I made a patch to use the apple mach timer framework and I finally get accurate numbers each time now and they do also match the wait time shown both externally and internally (devel):
See https://bugs.php.net/bug.php?id=61132 for the patch and a little further explanation of the issue.
I just though this might be helpful for some of you using XHProf on Mac OS X :-).
Enjoy!
Best Wishes,
Fabian

Comments
This is great if you're
This is great if you're hosting your production sites on Mac OSX.
But if you are hosting on Linux, then doing XHProf performance tuning on Mac OSX isn't a good idea - the kernels are totally different, PHP will be probably be compiled differently, etc. The results you get from your analysis of your site on OSX will not match your production, therefore there's a chance of fixing the wrong thing.

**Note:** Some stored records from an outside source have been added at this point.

-- ==== Sys2Proof/Machine/Dispatch.lean ====
section
/-! DEFINITION. The dispatch of a command: one arm per constructor of Instr (42_control.md R160). -/

namespace Sys2Proof.Machine

def exec (i : Instr) (s : State) : Host.Outcome State Fault Refusal :=
  match i with
  | .clr => Sys2Proof.Machine.execClr s
  | .enc => Sys2Proof.Machine.execEnc s
  | .encPad => Sys2Proof.Machine.execEncPad s
  | .dec => Sys2Proof.Machine.execDec s

end Sys2Proof.Machine
end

XHProf should be installed on an actual production server to give relevant results, perhaps a web head that you remove temporarily from the pool for this purpose.
I've found that although
I've found that although XHProf numbers can't be directly compared Linux to Mac OS X, there is still plenty of value in seeing relative change within each system. I've never seen a case where an improvement in Mac OS X profiling yielding no improvement or a negative result.
Hi, I tend to disagree
Hi,
I tend to disagree here.
While performance analysis can easily be done online, actual performance improvements need to be done offline to be efficient.
I recently analyzed three sites and while my total numbers were of course off a little (even though not that much), the relative percentage always did hold and any improvement I did was reflected on the live sites as well.
Of couse PHP version plays a role.
On that regard, here are some nice relative numbers in regards to PHP version and one of the sites I analyzed:
PHP 5.2.10 -- 2s
PHP 5.2.17 -- 1.8s
PHP 5.3.6 -- 0.4s
Same DB, same original state, completely different run times.
Patching context and using blockcache_alter can again bring a lot of improvements (will share some other time).
That is also one big plus for Drupal 7 - that it is ready for PHP 5.3 out of the box and such can at times be much much faster than Drupal 6 even though it does much more.